Find the exact page that answers your question.
A lightweight desktop app for students and researchers to search PDF folders using natural language.
- Hybrid search: BM25 keyword retrieval + semantic reranking (FastEmbed)
- Two index modes: Fast (quick startup) and Deep (precomputed embeddings)
- Chunked indexing: better precision while keeping page numbers
- Optional OCR: for scanned PDFs or image-only pages
- Multilingual search: cross-lingual matching with the multilingual model
- Open PDF at page: jump directly to the relevant page
- Model manager: download/delete models and choose fusion method
Download the latest release from Releases and run Locus.exe.
# Install dependencies
pip install -r requirements.txt
# Run
python gui.py- Click Browse and select a folder containing PDFs.
- Click Load Index (or Rebuild Index when files/models change).
- Choose index mode:
- Fast Index: faster startup, good for small collections
- Deep Index: slower startup, best recall
- Type a query and press Search.
- Double-click a result to open the PDF at the correct page.

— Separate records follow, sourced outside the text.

/-- A LOAD or STORE whose every page translates, a WAIT or a SIGNAL with INC ≠ 0 on a counter of the issuer's domain, at the head of the queue and free to leave, becomes the tile's youngest flight; its clock count is the next free value (log entry 23). A GATE writes its mask and summary into the store at once and is complete with OK, or DEADLINE_MISSED when its tag has passed. Nothing else changes but the counters of the flags that a GATE raises. A pending WAIT, the only flight without a record, completes when (counter − THRESH) mod 2^32 < 2^31, and stays as it is otherwise, whatever its deadline. A SIGNAL whose predecessors have completed adds INC to the counter of the tile's die and completes, whichever counter that is; a counter from 0x8000 up is radio's own and may also hold the gains of its cell or end the lending of the tile, and with any other nothing but the counter and the flight changes. A context that waits for room in the tile's queue goes on when there is none to wait: with no such context TILE_QUEUE_ENTRY_FREE changes nothing. -/
def Obligations.TransferAndCounterCommandsStart : Prop :=
  (∀ (s : State) (t : TileId) (c : TileCmd) (rest : List TileCmd), (s.tile t.val).queue = c :: rest → cmdOp c.words = 4 → (s.tile t.val).suspect = false → (s.tile t.val).headReady c .load = true → xferOk (decodeXfer c.words) c.words true = true → (decodeXfer c.words).rows ≠ 0 ∧ (decodeXfer c.words).cols ≠ 0 → s.xferCode c.space (decodeXfer c.words) true = .ok → Sys2Proof.Machine.exec (.load t) s = .next { s with fresh := s.fresh + 1, tiles := s.tiles.set t.val { s.tile t.val with queue := rest, flights := (s.tile t.val).flights ++ [newFlight c .load (Sys2Proof.Config.activeAc s.fresh)] } }) ∧
  (∀ (s : State) (t : TileId) (c : TileCmd) (rest : List TileCmd), (s.tile t.val).queue = c :: rest → cmdOp c.words = 5 → (s.tile t.val).suspect = false → (s.tile t.val).headReady c .store = true → xferOk (decodeXfer c.words) c.words false = true → (decodeXfer c.words).rows ≠ 0 ∧ (decodeXfer c.words).cols ≠ 0 → s.xferCode c.space (decodeXfer c.words) false = .ok → Sys2Proof.Machine.exec (.store t) s = .next { s with fresh := s.fresh + 1, tiles := s.tiles.set t.val { s.tile t.val with queue := rest, flights := (s.tile t.val).flights ++ [newFlight c .store (Sys2Proof.Config.activeAc s.fresh)] } }) ∧
  (∀ (s : State) (t : TileId) (c : TileCmd) (rest : List TileCmd), (s.tile t.val).queue = c :: rest → cmdOp c.words = 6 → (s.tile t.val).suspect = false → (s.tile t.val).headReady c .wait = true → ctrCmdOk c.words = true → s.ctrHeld (s.domainOf c.space) (fld (wAt c.words 3) 15 0) = true → Sys2Proof.Machine.exec (.wait t) s = .next { s with fresh := s.fresh + 1, tiles := s.tiles.set t.val { s.tile t.val with queue := rest, flights := (s.tile t.val).flights ++ [newFlight c .wait (Sys2Proof.Config.activeAc s.fresh)] } }) ∧
  (∀ (s : State) (t : TileId) (c : TileCmd) (rest : List TileCmd), (s.tile t.val).queue = c :: rest → cmdOp c.words = 7 → (s.tile t.val).suspect = false → (s.tile t.val).headReady c .signal = true → ctrCmdOk c.words = true → s.ctrHeld (s.domainOf c.space) (fld (wAt c.words 3) 15 0) = true → wAt c.words 4 ≠ 0 → Sys2Proof.Machine.exec (.signal t) s = .next { s with fresh := s.fresh + 1, tiles := s.tiles.set t.val { s.tile t.val with queue := rest, flights := (s.tile t.val).flights ++ [newFlight c .signal (Sys2Proof.Config.activeAc s.fresh)] } }) ∧
  (∀ (s : State) (t : TileId) (c : TileCmd) (rest : List TileCmd), (s.tile t.val).queue = c :: rest → cmdOp c.words = 8 → (s.tile t.val).suspect = false → (s.tile t.val).headReady c .gate = true → gateOk (decodeGate c.words) c.words = true → (decodeGate c.words).m ≠ 0 → ∃ u, Sys2Proof.Machine.exec (.gate t) s = .next u ∧ ((u.tile t.val).store = (gateRun (decodeGate c.words) (s.tile t.val).store).1) ∧ ((u.tile t.val).queue = rest) ∧ ((u.tile t.val).flights.map (fun f => f.cmd) = (s.tile t.val).flights.map (fun f => f.cmd) ++ [c]) ∧ (((u.tile t.val).flights.getLast?.bind (fun f => f.done)).map (fun b => (b.status, b.ac, b.endNs)) = some (s.closeCode (cmdDeadline c.words) .ok, gateAc (decodeGate c.words), s.now32)) ∧ (u = { s with tiles := s.tiles.set t.val (u.tile t.val), regs := { s.regs with scal := u.regs.scal } })) ∧
  (∀ (s : State) (t : TileId) (f : Flight), (s.tile t.val).flights = [f] → f.op = .wait ∧ f.done = none → (s.tile t.val).open_ = true → (s.ctr (t.val / 256) (fld (wAt f.cmd.words 3) 15 0) - wAt f.cmd.words 4).toNat < 2 ^ 31 → Sys2Proof.Machine.exec (.tileWaitSatisfied t) s = .next { s with tiles := s.tiles.set t.val { s.tile t.val with flights := [{ f with done := some (s.plainBody f.cmd.words .ok f.ac) }] } }) ∧
  (∀ (s : State) (t : TileId) (f : Flight), (s.tile t.val).flights = [f] → f.op = .wait ∧ f.done = none → 2 ^ 31 ≤ (s.ctr (t.val / 256) (fld (wAt f.cmd.words 3) 15 0) - wAt f.cmd.words 4).toNat → Sys2Proof.Machine.exec (.tileWaitSatisfied t) s = .next s) ∧
  (∀ (s : State) (t : TileId) (f : Flight), (s.tile t.val).flights = [f] → f.op = .signal ∧ f.done = none → (s.tile t.val).open_ = true → ∃ u, Sys2Proof.Machine.exec (.signalApply t) s = .next u ∧ (u.ctr (t.val / 256) (fld (wAt f.cmd.words 3) 15 0) = s.ctr (t.val / 256) (fld (wAt f.cmd.words 3) 15 0) + wAt f.cmd.words 4) ∧ ((u.tile t.val).flights = [{ f with done := some (s.plainBody f.cmd.words .ok f.ac) }]) ∧ ((u.tile t.val).store = (s.tile t.val).store ∧ (u.tile t.val).queue = (s.tile t.val).queue) ∧ (u = { s with arr := s.arr.set (t.val / 256 * 65536 + fld (wAt f.cmd.words 3) 15 0) (u.ctr (t.val / 256) (fld (wAt f.cmd.words 3) 15 0)), tiles := s.tiles.set t.val (u.tile t.val), cells := u.cells, ctxs := u.ctxs }) ∧ (fld (wAt f.cmd.words 3) 15 0 < 0x8000 → u.cells = s.cells ∧ u.ctxs = s.ctxs ∧ (u.tile t.val).sched = (s.tile t.val).sched)) ∧
  (∀ (s : State) (t : TileId), (∀ p ∈ s.ctxs, p.2.state ≠ .run) → Sys2Proof.Machine.exec (.tileQueueEntryFree t) s = .next s)

/-- At the head of the queue, free to leave: on a SUSPECT tile every operation completes with CHECKSUM_FAULT; a MATMUL or CONV that fails a check completes with CONFIG_INVALID, and one with no rows or no columns with EMPTY; a LOAD with an empty shape and a SIGNAL with INC = 0 complete with EMPTY; a LOAD that meets a page outside the mapping completes with KEY_DENIED. One clock is charged, but for the LOAD that was denied, whose translation takes a free number of clocks (log entries 23 and 102); in each case the record stands ready, the store, memory and arrival counters are as before, and the flight is marked as not executed. -/
def Obligations.RefusedOrEmptyAtDecode : Prop :=
  (∀ (s : State) (t : TileId) (c : TileCmd) (rest : List TileCmd) (op : TileOp), (s.tile t.val).queue = c :: rest → opOf (cmdOp c.words) = some op → (s.tile t.val).suspect = true → (s.tile t.val).headReady c op = true → Sys2Proof.Machine.exec (rowOf t op) s = .next { s with tiles := s.tiles.set t.val { s.tile t.val with queue := rest, flights := (s.tile t.val).flights ++ [{ newFlight c op 1 with ran := false, done := some (s.plainBody c.words .checksumFault 1) }] } }) ∧
  (∀ (s : State) (t : TileId) (c : TileCmd) (rest : List TileCmd), (s.tile t.val).queue = c :: rest → cmdOp c.words = 1 → (s.tile t.val).suspect = false → (s.tile t.val).headReady c .matmul = true → matOk (decodeMat c.words (s.tile t.val).store) c.words (s.tile t.val).store = false → ∃ u, Sys2Proof.Machine.exec (.matmul t) s = .next u ∧ (u.tile t.val = { s.tile t.val with queue := rest, flights := (s.tile t.val).flights ++ [{ newFlight c .matmul 1 with ran := false, done := some (s.plainBody c.words .configInvalid 1) }] }) ∧ (u = { s with tiles := s.tiles.set t.val (u.tile t.val), regs := { s.regs with scal := u.regs.scal } })) ∧
  (∀ (s : State) (t : TileId) (c : TileCmd) (rest : List TileCmd), (s.tile t.val).queue = c :: rest → cmdOp c.words = 1 → (s.tile t.val).suspect = false → (s.tile t.val).headReady c .matmul = true → matOk (decodeMat c.words (s.tile t.val).store) c.words (s.tile t.val).store = true → (decodeMat c.words (s.tile t.val).store).m = 0 ∨ (decodeMat c.words (s.tile t.val).store).n = 0 → Sys2Proof.Machine.exec (.matmul t) s = .next { s with tiles := s.tiles.set t.val { s.tile t.val with queue := rest, flights := (s.tile t.val).flights ++ [{ newFlight c .matmul 1 with ran := false, done := some (s.plainBody c.words .empty 1) }] } }) ∧
  (∀ (s : State) (t : TileId) (c : TileCmd) (rest : List TileCmd), (s.tile t.val).queue = c :: rest → cmdOp c.words = 4 → (s.tile t.val).suspect = false → (s.tile t.val).headReady c .load = true → xferOk (decodeXfer c.words) c.words true = true → (decodeXfer c.words).rows = 0 ∨ (decodeXfer c.words).cols = 0 → Sys2Proof.Machine.exec (.load t) s = .next { s with tiles := s.tiles.set t.val { s.tile t.val with queue := rest, flights := (s.tile t.val).flights ++ [{ newFlight c .load 1 with ran := false, done := some (s.plainBody c.words .empty 1) }] } }) ∧
  (∀ (s : State) (t : TileId) (c : TileCmd) (rest : List TileCmd), (s.tile t.val).queue = c :: rest → cmdOp c.words = 4 → (s.tile t.val).suspect = false → (s.tile t.val).headReady c .load = true → xferOk (decodeXfer c.words) c.words true = true → (decodeXfer c.words).rows ≠ 0 ∧ (decodeXfer c.words).cols ≠ 0 → s.xferCode c.space (decodeXfer c.words) true = .keyDenied → Sys2Proof.Machine.exec (.load t) s = .next { s with fresh := s.fresh + 1, tiles := s.tiles.set t.val { s.tile t.val with queue := rest, flights := (s.tile t.val).flights ++ [{ newFlight c .load (Sys2Proof.Config.activeAc s.fresh) with ran := false, done := some (s.plainBody c.words .keyDenied (Sys2Proof.Config.activeAc s.fresh)) }] } }) ∧
  (∀ (s : State) (t : TileId) (c : TileCmd) (rest : List TileCmd), (s.tile t.val).queue = c :: rest → cmdOp c.words = 7 → (s.tile t.val).suspect = false → (s.tile t.val).headReady c .signal = true → ctrCmdOk c.words = true → s.ctrHeld (s.domainOf c.space) (fld (wAt c.words 3) 15 0) = true → wAt c.words 4 = 0 → Sys2Proof.Machine.exec (.signal t) s = .next { s with tiles := s.tiles.set t.val { s.tile t.val with queue := rest, flights := (s.tile t.val).flights ++ [{ newFlight c .signal 1 with ran := false, done := some (s.plainBody c.words .empty 1) }] } })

- Balanced / High / Best control embedding model size and accuracy.
- Multilingual enables cross-lingual search.
Tip: Use the Manage Models window to download/delete models.
- OCR is off by default and can be enabled in the OCR selector.
- Fast mode: OCR only for image-heavy pages with little text.
- Deep mode: OCR for all pages that contain images.
OCR results are cached to speed up later runs.
Choose in Manage Models:
- RRF (Rank Fusion) (default)
- Percentile Blend
Caches are stored outside your PDF folder:
- Index cache:
- Windows:
%LOCALAPPDATA%\Locus\index_cache - macOS:
~/Library/Caches/Locus/index_cache - Linux:
~/.cache/Locus/index_cache
- Windows:
- OCR cache:
- Windows:
%LOCALAPPDATA%\Locus\ocr_cache - macOS:
~/Library/Caches/Locus/ocr_cache - Linux:
~/.cache/Locus/ocr_cache
- Windows:
- Model cache:
- Windows:
%LOCALAPPDATA%\Locusastembed_cache - macOS:
~/Library/Caches/Locus/fastembed_cache - Linux:
~/.cache/Locus/fastembed_cache
- Windows:
Use Manage Models to clear index or OCR cache.
- Python 3.8+
- PDF viewer with page navigation support (SumatraPDF recommended on Windows)
Dependencies:
PyMuPDF
rank-bm25
fastembed
numpy
customtkinter
rapidocr-onnxruntime
Why is indexing slow?
Deep mode precomputes embeddings and OCR can be expensive. Use Fast mode or lower OCR quality.
Why don't I see a score in RRF mode?
RRF is rank-based; numeric scores are hidden by design.
MIT - free for personal and educational use.